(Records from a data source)
------------
-- ==== Sys2Proof/Machine/Step.lean ====
section
/-! DEFINITION. One step of the block and its host. -/

namespace Sys2Proof.Machine

/-- One step: the environment acts, a waiting byte comes up in `RQB`, or the block executes the request in
`RQB` as one indivisible step (20_memory.md R47). Where nothing can move the state stays as it is: the wait
is no fault (10_state.md R23; log entry 6). -/
def step (s : State) : Host.Outcome State Fault Refusal :=
  match s.nextMove with
  | .host => .next s.hostAct
  | .advance => .next s.advance
  | .execute i rest => exec i (s.setApart rest)
  | .wait => .next s

/-- `s` with the request that a word of spec/opcode_table.json begins placed in `RQB` (the host's
interface; log entry 7), so that the next step executes exactly it. -/
def State.withFetchWord (s : State) (nbits w : Nat) : State := s.placeRequest (tableRequest nbits w)

end Sys2Proof.Machine
end

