-- ==== Sys2Proof/Safety.lean ====
section
/-! DEFINITION. The terms claims are stated in: the invariant of a run, a run at rest, the shape of an
answered request, and the sizes the length limit compares. -/

namespace Sys2Proof.Machine

/-- The state after a request that changes no `ACC` and answers status byte `st` and result `r`: the
request has left `RQB`, the response is at the tail of `RSQ`, and all else is as before. -/
def State.answered (s : State) (st : Byte) (r : List Byte) : State :=
  { s with rqb := [], rsq := s.rsq ++ st :: r }

/-- No reset is the environment's next act. -/
def State.noReset (s : State) : Prop := ∀ q, s.script ≠ .rst :: q

/-- R22: "`RQB` never holds more than one complete request", and no byte after it but the later requests
of R239 (log entry 4). -/
def State.oneRequest (s : State) : Prop := ∀ i rest, decode s.rqb = .request i rest → rest = []

/-- A byte sequence that is the whole response of some well-formed request (R61). -/
def IsResponse (r : List Byte) : Prop :=
  ∃ i acc t, i.wellFormed ∧ i.isRequest ∧
    exec i { State.reset with acc := acc } = .next t ∧ t.rsq = r

/-- R24: "one executed request has at most one unread response": what is unread is the end of one
response. -/
def State.oneResponse (s : State) : Prop := ∃ r, IsResponse r ∧ s.rsq <:+ r

/-- The invariant of every run: at most one request in `RQB` (R22) and at most one unread response in
`RSQ` (R24). -/
def State.Inv (s : State) : Prop := s.oneRequest ∧ s.oneResponse

/-- R242: `RQB` holds no complete request and `RSQ` is empty. -/
def State.atRest (s : State) : Prop :=
  (∃ why, decode s.rqb = .incomplete why) ∧ s.rqbLater = [] ∧ s.rsq = []

/-- Requests executed one after another (R49). -/
def execAll : List Instr → State → Answer
  | [], s => .next s
  | i :: is, s =>
    match exec i s with
    | .next t => execAll is t
    | .fault r => .fault r
    | .refused r => .refused r

/-- `k` steps of the block and its host. -/
def runFor : Nat → State → Answer
  | 0, s => .next s
  | k + 1, s =>
    match step s with
    | .next t => runFor k t
    | .fault r => .fault r
    | .refused r => .refused r

/-- The two operations that write `ACC` (R21). -/
def writesAcc : Instr → Bool
  | .ckInit => true
  | .ckStep _ => true
  | .ckRead | .ckCompute _ | .frBuild _ _ | .frParse _ | .frExtract _ _ | .plDecode _ | .zbUnpack _
  | .zbPack _ _ | .illegalOp _ | .payload7E _ | .payload0A _ | .payloadOther _ _ => false

/-- The length that R65 compares with `MAX_LEN`, for the operations that have one. -/
def limitedLength : Instr → Option Nat
  | .ckInit | .ckStep _ | .ckRead | .illegalOp _ => none
  | .ckCompute seq => some seq.length
  | .frBuild _ data => some (data.length + 7)
  | .frParse bytes => some bytes.length
  | .frExtract _ data => some (data.length + 1)
  | .plDecode payload => some payload.length
  | .zbUnpack data => some data.length
  | .zbPack nb _ => some nb
  | .payload7E rest => some (rest.length + 1)
  | .payload0A data => some (data.length + 1)
  | .payloadOther _ rest => some (rest.length + 1)

/-- The status bytes an operation can answer (R67, R68). -/
def allowedStatus : Instr → List Byte
  | .ckInit | .ckStep _ | .ckRead => [0x00#8]
  | .ckCompute _ | .frBuild _ _ | .frExtract _ _ | .zbUnpack _ => [0x00#8, 0x82#8]
  | .frParse _ => [0x00#8, 0x01#8, 0x02#8, 0x03#8, 0x04#8, 0x82#8]
  | .plDecode _ => [0x00#8, 0x11#8, 0x12#8, 0x82#8]
  | .zbPack _ _ => [0x00#8, 0x82#8, 0x83#8]
  | .illegalOp _ => [0x81#8]
  | .payload7E _ => [0x00#8, 0x12#8, 0x82#8]
  | .payload0A _ => [0x00#8, 0x82#8]
  | .payloadOther _ _ => [0x11#8, 0x82#8]

end Sys2Proof.Machine
end

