/-- R70: the unpacked numbers keep their value in 32 bits where the largest one fits. -/
theorem exists_ofNat_zoneUnpack {d : List Byte} (hd : 8 * d.length < 2 ^ 32) {n : Nat} :
    (∃ p ∈ (zoneUnpack d).map (BitVec.ofNat 32), p.toNat = n) ↔ n ∈ zoneUnpack d := by
  have hval : ∀ m ∈ zoneUnpack d, (BitVec.ofNat 32 m).toNat = m := fun m hm =>
    Nat.mod_eq_of_lt (Nat.lt_of_le_of_lt (zoneUnpack_bounds hm).2 hd)
  constructor
  · rintro ⟨p, hp, rfl⟩
    obtain ⟨m, hm, rfl⟩ := List.mem_map.mp hp
    rwa [hval m hm]
  · exact fun hn => ⟨_, List.mem_map_of_mem hn, hval n hn⟩

/-- R179: packing sets the bits that unpacking found. -/
theorem zonePack_zoneUnpack {d : List Byte} (hd : 8 * d.length < 2 ^ 32) :
    zonePack d.length ((zoneUnpack d).map (BitVec.ofNat 32)) = d := by
  have hpos : ∀ p ∈ (zoneUnpack d).map (BitVec.ofNat 32), 1 ≤ p.toNat := fun p hp =>
    (zoneUnpack_bounds ((exists_ofNat_zoneUnpack hd).mp ⟨p, hp, rfl⟩)).1
  refine bitmap_ext (zonePack_length _ _) fun j k hj hk => ?_
  rw [zonePack_length] at hj
  rw [zonePack_bit hpos hj hk, exists_ofNat_zoneUnpack hd, mem_zoneUnpack_bit hj hk]

/-- Settles O55: unpacking is always in increasing order, and both ways round the bits are the listed
partitions. -/
theorem packAndUnpackAreInverses : Obligations.PackAndUnpackAreInverses :=
  ⟨fun _ _ hps => ⟨zonesFrom_pairwise 0 _, fun _ =>
    (mem_zoneUnpack_zonePack hps).trans List.mem_map.symm⟩, fun _ => zonePack_zoneUnpack⟩

/-! ### `ZB.PACK` (R178) -/

/-- R178: ZB.PACK refuses a list with a bad partition number. -/
theorem respondPacked_of_bad {nb : Nat} {ps : List Word32}
    (h : ∃ p ∈ ps, p.toNat = 0 ∨ 8 * nb < p.toNat) (s : State) :
    respondPacked nb ps s = .next (s.answered 0x83#8 []) := by
  obtain ⟨-, hresp⟩ | ⟨hgood, -⟩ := respondPacked_cases nb ps s
  · exact hresp
  · exact absurd (badPartition_any.mpr h) (Bool.eq_false_iff.mp hgood)

/-- R178: ZB.PACK packs a list whose partition numbers all pass. -/
theorem respondPacked_of_good {nb : Nat} {ps : List Word32}
    (h : ∀ p ∈ ps, 1 ≤ p.toNat ∧ p.toNat ≤ 8 * nb) (s : State) :
    respondPacked nb ps s = .next (s.answered 0x00#8 (be16n nb ++ zonePack nb ps)) := by
  obtain ⟨hbad, -⟩ | ⟨-, hresp⟩ := respondPacked_cases nb ps s
  · obtain ⟨p, hp, hout⟩ := badPartition_any.mp hbad
    have hin := h p hp
    omega
  · exact hresp

/-- Settles O57: `Overlength` above `MAX_LEN`, and within it the check of the partition numbers decides. -/
theorem zbPackAnswersTheBitmap : Obligations.ZbPackAnswersTheBitmap :=
  ⟨fun _ _ => rfl, fun _ _ s hlt => limited_of_lt hlt _ s,
    fun _ _ s hlen hbad => (limited_of_le hlen _ s).trans (respondPacked_of_bad hbad s),
    fun _ _ s hlen hgood => (limited_of_le hlen _ s).trans (respondPacked_of_good hgood s)⟩

end Sys2Proof.Machine
end

section
/-! PROOFS. The payload dispatch of `PL.DECODE` (43_payload_decoder.md R160, R175), the lookup tables (R162,
R164, R167) and the lengths of version strings (R168). -/

namespace Sys2Proof.Machine

/-- Settles O6: the dispatch of the rows and that of `PL.DECODE` split on the same command bytes. -/
theorem plDecodeRunsThePayloadRow : Obligations.PlDecodeRunsThePayloadRow := by
  intro payload i s h
  cases payload with
  | nil => contradiction
  | cons cmd rest =>
    by_cases h7 : cmd = Config.cmdDevInfo
    · subst h7
      obtain rfl : .payload7E rest = i := Option.some.inj h
      exact exec_plDecode_devInfo rest s
    by_cases h0 : cmd = Config.cmdZones
    · subst h0
      obtain rfl : .payload0A rest = i := Option.some.inj h
      exact exec_plDecode_zones rest s
    obtain rfl : .payloadOther cmd rest = i :=
      Option.some.inj ((decodePayload_other h7 h0 rest).symm.trans h)
    exact exec_plDecode_other h7 h0 rest s

/-! ### Lookup tables -/

theorem lookupIn_nil (v : Byte) : lookupIn [] v = .unknown v := rfl

/-- Settles O49: a lookup asks for the codes of its table in turn. -/
theorem lookupTables : Obligations.LookupTables := by
  refine ⟨fun v => ?_, fun v => ?_⟩
  · simp only [Config.alarmType, lookupIn_cons, lookupIn_nil, BitVec.toNat_eq, BitVec.toNat_ofNat,
      Nat.reducePow, Nat.reduceMod]
  · simp only [Config.language, lookupIn_cons, lookupIn_nil, BitVec.toNat_eq, BitVec.toNat_ofNat,
      Nat.reducePow, Nat.reduceMod]

/-! ### Version strings -/

/-- R168: a version byte up to 9 is its ASCII digit. -/
theorem render_of_le {v : Byte} (h : v.toNat ≤ 9) : render v = [BitVec.ofNat 8 (0x30 + v.toNat)] := by
  rw [render, if_pos h, BitVec.ofNat_add, BitVec.ofNat_toNat, BitVec.setWidth_eq]

theorem render_of_ge {v : Byte} (h : 10 ≤ v.toNat) : render v = Config.renderDigit v :=
  if_neg (Nat.not_le.mpr h)

theorem render_length_of_le {v : Byte} (h : v.toNat ≤ 9) : (render v).length = 1 := by
  rw [render_of_le h, List.length_singleton]

theorem render_length_le (v : Byte) : (render v).length ≤ 3 := by
  rcases Nat.lt_or_ge 9 v.toNat with h | h
  · rw [render_of_ge h]
    exact (renderDigit_length v).2
  · rw [render_length_of_le h]
    decide

/-- R168: where the bytes fill the places of a pattern, each place gives way to a rendering. -/
theorem substitute_length (pat : List (Option Byte)) (ds : List Byte)
    (h : ds.length = pat.count none) : (substitute pat ds).length + ds.length =
      pat.length + (ds.map (fun d => (render d).length)).sum := by
  induction pat, ds using substitute.induct with
  | case1 ds =>
    obtain rfl := List.eq_nil_of_length_eq_zero h
    rfl
  | case2 ds c pat ih =>
    have := ih (by simpa using h)
    simp only [substitute, List.length_cons]
    omega
  | case3 pat d ds ih =>
    have := ih (by simpa using h)
    simp only [substitute, List.length_append, List.length_cons, List.map_cons, List.sum_cons]
    omega
  | case4 pat ih => simp at h

/-- R168: the version pattern has 4 characters beside its 11 places. -/
theorem version_length {ds : List Byte} (h : ds.length = 11) :
    (version ds).length = 4 + (ds.map (fun d => (render d).length)).sum := by
  have hpat : Config.versionPattern.length = 15 := rfl
  have hlen := substitute_length Config.versionPattern ds h
  rw [version]
  omega

/-- Settles O48: each of the 11 renderings has one character for a digit and never more than three. -/
theorem versionStringLengths : Obligations.VersionStringLengths := by
  refine ⟨fun _ => render_of_le, fun _ => render_of_ge, fun ds hlen hdigits => ?_, fun ds hlen => ?_⟩
  · have hsum : (ds.map (fun d => (render d).length)).sum = ds.length * 1 := by
      rw [List.map_congr_left fun d hd => render_length_of_le (hdigits d hd), List.map_const',
        List.sum_replicate_nat]
    rw [version_length hlen, hsum, hlen]
  · have hsum : (ds.map (fun d => (render d).length)).sum ≤ ds.length * 3 := by
      simpa using List.sum_le_card_nsmul (ds.map (fun d => (render d).length)) 3
        (List.forall_mem_map.mpr fun d _ => render_length_le d)
    rw [version_length hlen]
    omega

end Sys2Proof.Machine
end

section
/-! PROOFS. Reset (70_reset_and_hazards.md R230, R231). -/

namespace Sys2Proof.Machine

/-- R230, R231: a reset that is next is the step, whatever the block could do, and empties both parts of
`RQB`. -/
theorem step_rst {s : State} {q : List HostAct} (hs : s.script = .rst :: q) :
    step s = .next { s with acc := 0x147A#16, rqb := [], rqbLater := [], rsq := [], script := q } := by
  rw [step_of_nextMove_host (State.nextMove_of_reset hs), State.hostAct_rst hs]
------------
# [WHAT THE EXERCISE ASKS]
Among the records, find each line where the word "after" occurs, and copy it.

# [WRITTEN SOLUTION]
/-- The state after a request that changes no `ACC` and answers status byte `st` and result `r`: the
/-- R22: "`RQB` never holds more than one complete request", and no byte after it but the later requests
/-- Requests executed one after another (R49). -/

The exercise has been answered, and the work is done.